Start of Data extract
/-- A root record that passes, with a boot binding for one enabled slot, makes the root copy, and the
slot's BIND starts in BINDING: its boot record is claimed, and its record read is queued.  A boot record
that is misaligned (RECORD_BAD) or cannot be claimed (RECORD_BUSY), or the failure of a table operation of
the last boot binding, leaves its slot UNBOUND with a BIND record, and as no boot binding is then under way
RUNNING is entered in the same event, with the queued requests of every UNBOUND slot answered.  With boot
bindings for any number of enabled slots, each enters BINDING once, one after another in a free order (log
entry 4): of two with the same record the first claims it, and the other fails with RECORD_BUSY. -/
def Obligations.BootBindingClaimsItsRecord : Prop :=
  (∀ (s : State) (id : IssueId) (op : TableOp) (data : List Byte) (i : Slot),
    TableIssued s id op → op.owner = none → op.op = .read → op.length = 160 →
    data.length = 160 → s.device = .starting → RootPasses data →
    (∀ j : Slot, s.mgmt.slotEnable.getLsbD j.val = true →
      (field data (32 + 8 * j.val) 5 ≠ 0 ↔ j = i)) → s.mgmt.slotEnable.getLsbD i.val = true →
    ∃ c : RootCopy, RootCopyOf data c ∧ ∀ t : State,
      t = { s.tableSettled id .free 0 with
        root := some c, cache := s.withoutCommitted i, map := s.withoutBound i
        freeCount := s.freeCount + 1 } →
      (c.boot[i].toNat % 64 = 0 → ¬t.recordBusy c.boot[i] →
        exec (.responseArrival .primary id .ok data) s = .next
          (State.setSlot
            { t with
              map := t.map ++ [{ record := c.boot[i], slot := i, role := .reserved }]
              tfu := { t.tfu with queue := s.tfu.queue ++
                [readOp i .recordRead c.boot[i] 64] } } i
            { s.slot i with
              state := .binding, binding := none, stack := []
              switch := some { forceRecord .bind none with
                origin := .bind, target := some c.boot[i] } }).latchNotice) ∧
      ∀ code : ResultCode,
        (c.boot[i].toNat % 64 ≠ 0 ∧ code = .recordBad) ∨
          (c.boot[i].toNat % 64 = 0 ∧ t.recordBusy c.boot[i] ∧ code = .recordBusy) →
        (s.slot i).disableReq = false → (s.slot i).pendingForce = none →
        (∀ j, j ≠ i → ∀ x, (s.slot j).switch = some x → x.origin ≠ .bind) →
        exec (.responseArrival .primary id .ok data) s = .next
          (State.setSlot
            { t with
              cache := t.withoutStaged i, map := t.withoutReserved i
              log := s.log.join (bindFault i code) } i
            { s.slot i with
              state := .unbound, binding := none, stack := []
              switch := none }).entersRunning.latchNotice) ∧
  (∀ (s : State) (id : IssueId) (op : TableOp) (data : List Byte),
    TableIssued s id op → op.owner = none → op.op = .read → op.length = 160 →
    data.length = 160 → s.device = .starting → RootPasses data →
    ∃ (c : RootCopy) (l : List Slot), RootCopyOf data c ∧ l.Nodup ∧
      (∀ i : Slot, i ∈ l ↔ s.mgmt.slotEnable.getLsbD i.val = true ∧ c.boot[i] ≠ 0) ∧
      exec (.responseArrival .primary id .ok data) s = .next
        (State.movesOn
          (l.foldl (fun t i => t.startOpened i { forceRecord .bind none with origin := .bind } c)
            { s.tableSettled id .free 0 with
              root := some c, freeCount := s.freeCount + 1 })).latchNotice) ∧
  ∀ (s : State) (id : IssueId) (op : TableOp) (c : Instr) (ids : IdState) (i : Slot)
    (sw : SwitchRec) (r : RootCopy),
    TableFails s id op c ids → op.owner = some i →
    op.what = .recordRead ∨ op.what = .extensionRead ∨ op.what = .runHeaderRead ∨
      op.what = .descriptorRead →
    s.device = .starting → s.root = some r → (s.slot i).state = .binding →
    (s.slot i).switch = some sw → sw.origin = .bind → sw.kind = .bind → sw.preempted = none →
    (s.slot i).disableReq = false → (s.slot i).pendingForce = none →
    (∀ j, j ≠ i → ∀ x, (s.slot j).switch = some x → x.origin ≠ .bind) →
    ∃ t, exec c s = .next t ∧ t.device = .running ∧ t.startResult = .done ∧
      t.mgmt.sticky = s.mgmt.sticky ||| 1#3 ∧ t.timer.now = s.timer.now ∧ t.timer.count = 0 ∧
      (t.timer.running = true ↔ r.epochLength ≠ 0) ∧
      t.slot i = { s.slot i with state := .unbound, switch := none } ∧
      (∀ j, j ≠ i → t.slot j = s.slot j) ∧ t.cache = s.withoutStaged i ∧
      t.map = s.withoutReserved i ∧
      (∀ j : Slot, t.queues j =
        if (s.slot j).state = .unbound ∨ j = i then { regular := [], priority := [] }
        else s.queues j) ∧
      t.completions = s.completions ++ (List.finRange 16).flatMap (fun j =>
        if (s.slot j).state = .unbound ∨ j = i then (s.queued j).map unsupported else []) ∧
      t.log = ((List.finRange 16).flatMap fun j =>
        if (s.slot j).state = .unbound ∨ j = i then (s.queued j).map unboundFault else []).foldl
          FaultLog.join (s.log.join (bindFault i .tableError))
End of Data extract
__What to work on__:
In this exercise, repeat the entries above verbatim.

__Your solution__:
/-- A root record that passes, with a boot binding for one enabled slot, makes the root copy, and the
slot's BIND starts in BINDING: its boot record is claimed, and its record read is queued.  A boot record
that is misaligned (RECORD_BAD) or cannot be claimed (RECORD_BUSY), or the failure of a table operation of
the last boot binding, leaves its slot UNBOUND with a BIND record, and as no boot binding is then under way
RUNNING is entered in the same event, with the queued requests of every UNBOUND slot answered.  With boot
bindings for any number of enabled slots, each enters BINDING once, one after another in a free order (log
entry 4): of two with the same record the first claims it, and the other fails with RECORD_BUSY. -/
def Obligations.BootBindingClaimsItsRecord : Prop :=
  (∀ (s : State) (id : IssueId) (op : TableOp) (data : List Byte) (i : Slot),
    TableIssued s id op → op.owner = none → op.op = .read → op.length = 160 →
    data.length = 160 → s.device = .starting → RootPasses data →
    (∀ j : Slot, s.mgmt.slotEnable.getLsbD j.val = true →
      (field data (32 + 8 * j.val) 5 ≠ 0 ↔ j = i)) → s.mgmt.slotEnable.getLsbD i.val = true →
    ∃ c : RootCopy, RootCopyOf data c ∧ ∀ t : State,
      t = { s.tableSettled id .free 0 with
        root := some c, cache := s.withoutCommitted i, map := s.withoutBound i
        freeCount := s.freeCount + 1 } →
      (c.boot[i].toNat % 64 = 0 → ¬t.recordBusy c.boot[i] →
        exec (.responseArrival .primary id .ok data) s = .next
          (State.setSlot
            { t with
              map := t.map ++ [{ record := c.boot[i], slot := i, role := .reserved }]
              tfu := { t.tfu with queue := s.tfu.queue ++
                [readOp i .recordRead c.boot[i] 64] } } i
            { s.slot i with
              state := .binding, binding := none, stack := []
              switch := some { forceRecord .bind none with
                origin := .bind, target := some c.boot[i] } }).latchNotice) ∧
      ∀ code : ResultCode,
        (c.boot[i].toNat % 64 ≠ 0 ∧ code = .recordBad) ∨
          (c.boot[i].toNat % 64 = 0 ∧ t.recordBusy c.boot[i] ∧ code = .recordBusy) →
        (s.slot i).disableReq = false → (s.slot i).pendingForce = none →
        (∀ j, j ≠ i → ∀ x, (s.slot j).switch = some x → x.origin ≠ .bind) →
        exec (.responseArrival .primary id .ok data) s = .next
          (State.setSlot
            { t with
              cache := t.withoutStaged i, map := t.withoutReserved i
              log := s.log.join (bindFault i code) } i
            { s.slot i with
              state := .unbound, binding := none, stack := []
              switch := none }).entersRunning.latchNotice) ∧
  (∀ (s : State) (id : IssueId) (op : TableOp) (data : List Byte),
    TableIssued s id op → op.owner = none → op.op = .read → op.length = 160 →
    data.length = 160 → s.device = .starting → RootPasses data →
    ∃ (c : RootCopy) (l : List Slot), RootCopyOf data c ∧ l.Nodup ∧
      (∀ i : Slot, i ∈ l ↔ s.mgmt.slotEnable.getLsbD i.val = true ∧ c.boot[i] ≠ 0) ∧
      exec (.responseArrival .primary id .ok data) s = .next
        (State.movesOn
          (l.foldl (fun t i => t.startOpened i { forceRecord .bind none with origin := .bind } c)
            { s.tableSettled id .free 0 with
              root := some c, freeCount := s.freeCount + 1 })).latchNotice) ∧
  ∀ (s : State) (id : IssueId) (op : TableOp) (c : Instr) (ids : IdState) (i : Slot)
    (sw : SwitchRec) (r : RootCopy),
    TableFails s id op c ids → op.owner = some i →
    op.what = .recordRead ∨ op.what = .extensionRead ∨ op.what = .runHeaderRead ∨
      op.what = .descriptorRead →
    s.device = .starting → s.root = some r → (s.slot i).state = .binding →
    (s.slot i).switch = some sw → sw.origin = .bind → sw.kind = .bind → sw.preempted = none →
    (s.slot i).disableReq = false → (s.slot i).pendingForce = none →
    (∀ j, j ≠ i → ∀ x, (s.slot j).switch = some x → x.origin ≠ .bind) →
    ∃ t, exec c s = .next t ∧ t.device = .running ∧ t.startResult = .done ∧
      t.mgmt.sticky = s.mgmt.sticky ||| 1#3 ∧ t.timer.now = s.timer.now ∧ t.timer.count = 0 ∧
      (t.timer.running = true ↔ r.epochLength ≠ 0) ∧
      t.slot i = { s.slot i with state := .unbound, switch := none } ∧
      (∀ j, j ≠ i → t.slot j = s.slot j) ∧ t.cache = s.withoutStaged i ∧
      t.map = s.withoutReserved i ∧
      (∀ j : Slot, t.queues j =
        if (s.slot j).state = .unbound ∨ j = i then { regular := [], priority := [] }
        else s.queues j) ∧
      t.completions = s.completions ++ (List.finRange 16).flatMap (fun j =>
        if (s.slot j).state = .unbound ∨ j = i then (s.queued j).map unsupported else []) ∧
      t.log = ((List.finRange 16).flatMap fun j =>
        if (s.slot j).state = .unbound ∨ j = i then (s.queued j).map unboundFault else []).foldl
          FaultLog.join (s.log.join (bindFault i .tableError))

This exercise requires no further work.